Problem requirements »
Starting with the line containing "(s.relay.discovery = none" and going on through the line containing "(∀ i ∈ List.range 16, (s.position", return the lines of the data below exactly, and only those.

Data supplied »
####################

/-- Settles O41: the two values at the maximum are the two branches of `CNT_OVF`, and the bound holds in every branch. -/
theorem incrementAtTheTop : Obligations.IncrementAtTheTop := fun c _ =>
  ⟨inc_of_lt c, inc_cntMax_of_wrap, inc_cntMax_of_saturate, inc_le c⟩

/-! A port's turn on a command that decodes to an operation (R13, R61, R71). -/

@[simp] theorem mapNext_next (f : State → State) (t : State) : mapNext f (.next t) = .next (f t) := rfl

@[simp] theorem mapNext_fault (f : State → State) (r : Fault) : mapNext f (.fault r) = .fault r := rfl

/-- The step is the operation's meaning, on the state that has given up the turn and the command; its response goes to
the port that presented it. -/
theorem step_port_instr {s : State} {p : Port} {rest : List Agent} {c : Command} {cs : List Command} {i : Instr}
    (ht : s.turns = .port p :: rest) (hc : (s.port p).commands = c :: cs) (hd : decode c = .instr i) :
    step s = mapNext (State.deliver p) (exec i ((s.spendTurn rest).accept p cs)) := by
  rw [step_port ht hc, perform_instr hd]

/-- What a turn and its command taken off leave: only the turns, the response and that port's commands differ. -/
theorem State.accept_spendTurn (p : Port) (rest : List Agent) (cs : List Command) (s : State) :
    (s.spendTurn rest).accept p cs
      = ({ s with turns := rest, response := none } : State).setPort p { s.port p with commands := cs } := by
  cases p <;> rfl

/-- Settles O48: the step is `mapNext` of the operation's outcome, read off for a next state and for a fault. -/
theorem stepRunsTheDecodedCommand : Obligations.StepRunsTheDecodedCommand := by
  intro s p rest c cs i ht hc hd
  have hstep := step_port_instr ht hc hd
  refine ⟨fun t h => ?_, fun f h => ?_, State.accept_spendTurn p rest cs s⟩
  · rw [hstep, h, mapNext_next]
  · rw [hstep, h, mapNext_fault]

end Sys2Proof.Machine
end

section
/-! SUPPORT. What one operation can do, said once: `Effect` lists the outcomes of R114 to R153 by name, and `exec_effect`
inverts `exec` into it. The rules of 10_state.md about single operations are read off its cases. -/

namespace Sys2Proof.Machine
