/-! ### Silence (R152) -/

/-- A position's saved state becomes MISSING while it is LEARNING (R152, R156). -/
def savedMissing (i : Nat) (s : State) : State :=
  match s.tyre.learn with
  | none => s
  | some l =>
    if l.pos = i && l.saved ≠ .missing then
      tyreSettle (openIncident .tyreMissing i (s.updTyre fun u => { u with learn := some { l with saved := .missing } }))
    else s

/-- A position whose missing timer has run out becomes MISSING (R152, R154). -/
def fallSilent (i : Nat) (s : State) : State :=
  let s := s.updPosition i fun q => { q with missing := none }
  match (s.position i).state with
  | .learning => savedMissing i s
  | .missing => s
  | _ => tyreSettle (openIncident .tyreMissing i (setTyreState i .missing s))

/-- A position's missing timer has run out (R152). A swap applied at this event may have stopped or restarted the timer, and
the expiry then does not occur (R176, log entry 23). -/
def missingExpired (i : Nat) (s : State) : State :=
  let t := applyHeld s
  if (t.position i).missing = some 0 then fallSilent i t else t

/-! ### Meanings -/

/-- TELEGRAM_DELIVERED (R142, R143). -/
def execTelegramDelivered (b : List Byte) (s : State) : Host.Outcome State Fault Refusal := .next (deliver b s)

/-- TELEGRAM_TAKEN (R146). -/
def execTelegramTaken (s : State) : Host.Outcome State Fault Refusal := .next (takeTelegram s)

/-- MISSING_TIMER_EXPIRY (R152). -/
def execMissingTimerExpiry (i : Nat) (s : State) : Host.Outcome State Fault Refusal :=
  .next (if i < 16 then onExpiry (s.position i).missing (missingExpired i) s else s)

/-- The learn timer of the learn context. -/
def learnTimer (s : State) : Timer :=
  match s.tyre.learn with
  | none => none
  | some l => l.timer

/-- LEARN_TIMER_EXPIRY (R158). -/
def execLearnTimerExpiry (s : State) : Host.Outcome State Fault Refusal := .next (onExpiry (learnTimer s) endLearn s)

/-- LAMP_BLINK_TOGGLE (R155): while BLINK the lamp alternates every 500 ms. -/
def execLampBlinkToggle (s : State) : Host.Outcome State Fault Refusal :=
  .next (onExpiry s.tyre.blink (fun s => s.updTyre fun u => { u with lampOn := !u.lampOn, blink := some 500 }) s)

end Sys2Proof.Machine
end

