-- ==== Sys2Proof/Certificates/Slice0/Obligations.lean ====
section
/-! DEFINITION. The statements put to the provers. A statement about a timer's expiry takes the timer with `r` milliseconds
left: those pass first (`elapse r s`), and the expiry's effect is told from the state then (log entry 1). -/

open Sys2Proof Sys2Proof.Machine

/-! ### The step, the queue of commands and the passing of time -/

/-- Each step takes the command at the front of the queue and runs it on the state with the queue's rest. -/
def Obligations.StepRunsTheFrontCommand : Prop :=
  ∀ (s : State) (c : Instr) (rest : List Instr),
    s.pending = c :: rest → step s = exec c { s with pending := rest }

/-- The model's choice (log entries 1 and 7): with no command waiting a step lets one millisecond pass. In r milliseconds the
operating time advances by r, every running timer runs down by r, to no less than 0, and nothing else changes; a stopped
timer has no expiry. -/
def Obligations.IdleStepAndStoppedTimers : Prop :=
  ∀ (s : State),
    (s.pending = [] → step s = .next (elapse 1 s)) ∧
    (∀ r : Nat,
      let t := elapse r s
      let down := fun x : Timer => x.map (· - r)
      t.time = s.time + BitVec.ofNat 32 r ∧
      (∀ p : Port, t.port p = { s.port p with presence := down (s.port p).presence }) ∧
      t.relay = { s.relay with
        discovery := down s.relay.discovery, warn := down s.relay.warn, status := down s.relay.status,
        tyre := down s.relay.tyre } ∧
      t.chain = { s.chain with period := down s.chain.period } ∧
      t.wheel = { s.wheel with stationaryTimer := down s.wheel.stationaryTimer } ∧
      t.channels.length = s.channels.length ∧
      (∀ c ∈ channelNumbers, t.channel c = { s.channel c with testTimer := down (s.channel c).testTimer }) ∧
      t.composer = { s.composer with timer := down s.composer.timer } ∧
      t.stability = { s.stability with
        window := down s.stability.window, spacing := down s.stability.spacing, recover := down s.stability.recover } ∧
      t.tyre = { s.tyre with
        positions := t.tyre.positions, learn := s.tyre.learn.map (fun l => { l with timer := down l.timer }),
        blink := down s.tyre.blink } ∧
      t.tyre.positions.length = s.tyre.positions.length ∧
      (∀ i ∈ List.range 16, t.position i = { s.position i with missing := down (s.position i).missing }) ∧
      t.mgmt = { s.mgmt with idle := down s.mgmt.idle, restartTimer := down s.mgmt.restartTimer } ∧
      t.power = { s.power with
        settle := down s.power.settle, park := down s.power.park, wake := down s.power.wake,
        listen := down s.power.listen, sample := down s.power.sample } ∧
      SameBut [.time, .portA, .portB, .relay, .chain, .wheel, .channels, .composer, .stability, .tyre, .mgmt, .power] s t) ∧
    (s.relay.discovery = none → exec .discoveryTimerExpiry s = .next s) ∧
    (s.relay.warn = none → exec .warnTimerExpiry s = .next s) ∧
    (s.relay.status = none → exec .statusTimerExpiry s = .next s) ∧
    (s.relay.tyre = none → exec .tyreTimerExpiry s = .next s) ∧
    (∀ p ∈ [Port.A, Port.B], (s.port p).presence = none → exec (.presenceTimerExpiry p) s = .next s) ∧
    (∀ o : List Block, s.chain.period = none → exec (.periodTimerExpiry o) s = .next s) ∧
    (s.wheel.stationaryTimer = none → exec .stationaryTimerExpiry s = .next s) ∧
    (s.composer.timer = none → exec .demandTimerExpiry s = .next s) ∧
    (s.stability.window = none → exec .testWindowExpiry s = .next s) ∧
    (s.stability.spacing = none → exec .spacingTimerExpiry s = .next s) ∧
    (s.stability.recover = none → exec .recoverTimerExpiry s = .next s) ∧
    (∀ i ∈ List.range 16, (s.position i).missing = none → exec (.missingTimerExpiry i) s = .next s) ∧
    (s.tyre.learn = none → exec .learnTimerExpiry s = .next s) ∧
    (s.tyre.blink = none → exec .lampBlinkToggle s = .next s) ∧
    (s.mgmt.idle = none → exec .serviceIdleTimerExpiry s = .next s) ∧
    (s.mgmt.restartTimer = none → exec .restartDelayExpiry s = .next s) ∧
    (s.power.settle = none → exec .settleTimerExpiry s = .next s) ∧
    (s.power.park = none → exec .parkTimerExpiry s = .next s) ∧
    (s.power.wake = none → exec .wakeTimerExpiry s = .next s) ∧
    (s.power.listen = none → exec .listenTimerExpiry s = .next s) ∧
    (∀ v : Nat, s.power.sample = none → exec (.batterySampleTimerExpiry v) s = .next s) ∧
    (∀ c ∈ channelNumbers, (s.channel c).testTimer = none → exec (.serviceTestTimerExpiry c) s = .next s)

/-! ### Conditions that every step keeps -/

/-- The reset state meets every condition that the statements below say each step keeps. The reset state's senses and store
are the model's choice (log entry 2). -/
def Obligations.ResetMeetsEveryCondition : Prop :=
  PortsWf State.reset ∧ IncidentsWf State.reset ∧ ChannelsFollow State.reset ∧ LoadFollows State.reset ∧
    ModeFollows State.reset ∧ StabilityWf State.reset ∧ UniqueIds State.reset ∧ PowerWf State.reset

/-- R3 to R7: every step keeps the queues within 8 and 24 frames, an absent partner's queues empty, and a frame of a
non-empty queue on offer exactly while there is one. -/
def Obligations.StepKeepsTheQueues : Prop := ∀ (s t : State), PortsWf s → step s = .next t → PortsWf t

/-- R173: every step keeps the incident list within 16 records and with one OPEN record of a kind and detail. -/
def Obligations.StepKeepsTheIncidentList : Prop := ∀ (s t : State), IncidentsWf s → step s = .next t → IncidentsWf t

/-- R57, R71, R76, R104, R108, R110: after every step each channel's target, commands and slip-control state follow their
inputs; no command of a DEGRADED node's channel or of a chain that is not RUNNING is other than PASS_THROUGH. R176: while a
swap that came out of RUN waits for the blocks, their values are the old image's, and the condition is suspended. -/
def Obligations.StepKeepsTheCommands : Prop := ∀ (s t : State), ChannelsFollow s → step s = .next t → ChannelsFollow t

/-- R86 to R91: after every step the load ratios, loads, group targets and DRIVER values follow their inputs. R176: while a
swap that came out of RUN waits for the blocks, these values are the old image's, and the condition is suspended but for the
number of groups and channels and the total load. -/
def Obligations.StepKeepsTheLoadValues : Prop := ∀ (s t : State), LoadFollows s → step s = .next t → LoadFollows t

/-- R101, R102: after every step the brake mode is the one its five conditions give, and the effective demand the greater of
its two sources. R176: while a swap that came out of RUN waits for the blocks, the composer still holds to the old image, and
the condition is suspended. -/
def Obligations.StepKeepsTheBrakeMode : Prop := ∀ (s t : State), ModeFollows s → step s = .next t → ModeFollows t

/-- R122, R126 to R137: after every step STAB_TEST requests, test holds and the window timer stand in TEST alone, STAB_INT
requests in INTERVENE alone, and a channel under a test hold is in FOLLOW. -/
def Obligations.StepKeepsTheStabilityForm : Prop := ∀ (s t : State), StabilityWf s → step s = .next t → StabilityWf t

/-- R145, R157, R170: after every step no sensor ID stands in two fields of the active image. -/
def Obligations.StepKeepsIdsUnique : Prop := ∀ (s t : State), UniqueIds s → step s = .next t → UniqueIds t

/-- R20, R60, R117, R141, R162, R165, R177 to R182: after every step the part is in RUN exactly while link power is present,
the power timers run in their own states alone, and out of RUN the links, the chain, the demand, the stability unit, a
learn, service mode and a pending restart rest. -/
def Obligations.StepKeepsThePowerStates : Prop := ∀ (s t : State), PowerWf s → step s = .next t → PowerWf t

/-- R157, R169 to R172: the active image, its generation, CONFIG_INVALID and the store change at a store report, a cold
start, a completed learn and a restart alone. -/
def Obligations.TablesChangeAtTheirEventsAlone : Prop :=
  ∀ (c : Instr) (s : State), mayLoad c = false → ∃ t, exec c s = .next t ∧ t.active = s.active ∧
    t.generation = s.generation ∧ t.configInvalid = s.configInvalid ∧ t.store = s.store

/-- R13 and section 11.1: each bit of the own warning word is the flag as it stands. -/
def Obligations.WarningWordShowsItsFlags : Prop :=
  ∀ (s : State),
    ((warningWord s).getLsbD 0 = true ↔ s.composer.mode = .backup ∨
      (s.composer.mode = .electronic ∧ ∃ n ∈ (inUse s).positions, (s.node n).degraded = true)) ∧
    ((warningWord s).getLsbD 1 = true ↔ s.composer.mode = .fallback ∨ s.composer.emergency = true) ∧
    ((warningWord s).getLsbD 2 = true ↔ ∃ i ∈ List.range 16, judged s i = .low) ∧
    ((warningWord s).getLsbD 3 = true ↔ ∃ i ∈ List.range 16, judged s i = .critical ∨ judged s i = .leak) ∧
    ((warningWord s).getLsbD 4 = true ↔ ∃ i ∈ List.range 16, judged s i = .missing) ∧
    ((warningWord s).getLsbD 5 = true ↔ s.stability.state = .intervene) ∧
    ((warningWord s).getLsbD 6 = true ↔ s.configInvalid = true) ∧
    ((warningWord s).getLsbD 7 = true ↔ s.mgmt.shadow.isSome = true) ∧
    (∀ i ∈ [8, 9, 10, 11, 12, 13, 14, 15], (warningWord s).getLsbD i = false)

/-! ### Links, relay and classifier -/

/-- R1, R12, R15: in RUN a received frame makes the partner present, whatever it holds; out of RUN none is delivered. The
classes but MGMT_REQ, whose RESTART may begin a restart. -/
def Obligations.ReceptionMarksThePartnerPresent : Prop :=
  ∀ (s : State) (p : Port) (f : Frame) (o : CopyOrder),
    (s.power.state ≠ .run → exec (.frameReceived p f o) s = .next s) ∧
    (s.power.state = .run → f.data.length ≤ 8 → f.cls ≠ 0x10 → ∃ t, exec (.frameReceived p f o) s = .next t ∧
      (t.port p).present = true ∧ (t.port p).lastReception = some s.time ∧
      (t.port p).presence = some (s.active.port p).timeout ∧
      (t.port (otherPort p)).present = (s.port (otherPort p)).present ∧
      (t.port (otherPort p)).presence = (s.port (otherPort p)).presence ∧
      t.relay.warn = (if p = .A ∧ s.portA.present = false then some 100 else s.relay.warn) ∧
      t.relay.status = (if p = .A ∧ s.portA.present = false then some 500 else s.relay.status) ∧
      t.relay.tyre = (if p = .A ∧ s.portA.present = false then some 1000 else s.relay.tyre) ∧
      t.relay.warnHeard =
        (if p = .B ∧ f.cls = 0x03 ∧ 3 ≤ f.data.length then some s.time else s.relay.warnHeard) ∧
      t.relay.reportIndex = s.relay.reportIndex ∧
      SameBut [.incidents, .portA, .portB, .relay, .hits, .channels, .load, .composer, .stability] s t)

####################

Solution to this exercise »
    (s.relay.discovery = none → exec .discoveryTimerExpiry s = .next s) ∧
    (s.relay.warn = none → exec .warnTimerExpiry s = .next s) ∧
    (s.relay.status = none → exec .statusTimerExpiry s = .next s) ∧
    (s.relay.tyre = none → exec .tyreTimerExpiry s = .next s) ∧
    (∀ p ∈ [Port.A, Port.B], (s.port p).presence = none → exec (.presenceTimerExpiry p) s = .next s) ∧
    (∀ o : List Block, s.chain.period = none → exec (.periodTimerExpiry o) s = .next s) ∧
    (s.wheel.stationaryTimer = none → exec .stationaryTimerExpiry s = .next s) ∧
    (s.composer.timer = none → exec .demandTimerExpiry s = .next s) ∧
    (s.stability.window = none → exec .testWindowExpiry s = .next s) ∧
    (s.stability.spacing = none → exec .spacingTimerExpiry s = .next s) ∧
    (s.stability.recover = none → exec .recoverTimerExpiry s = .next s) ∧
    (∀ i ∈ List.range 16, (s.position i).missing = none → exec (.missingTimerExpiry i) s = .next s) ∧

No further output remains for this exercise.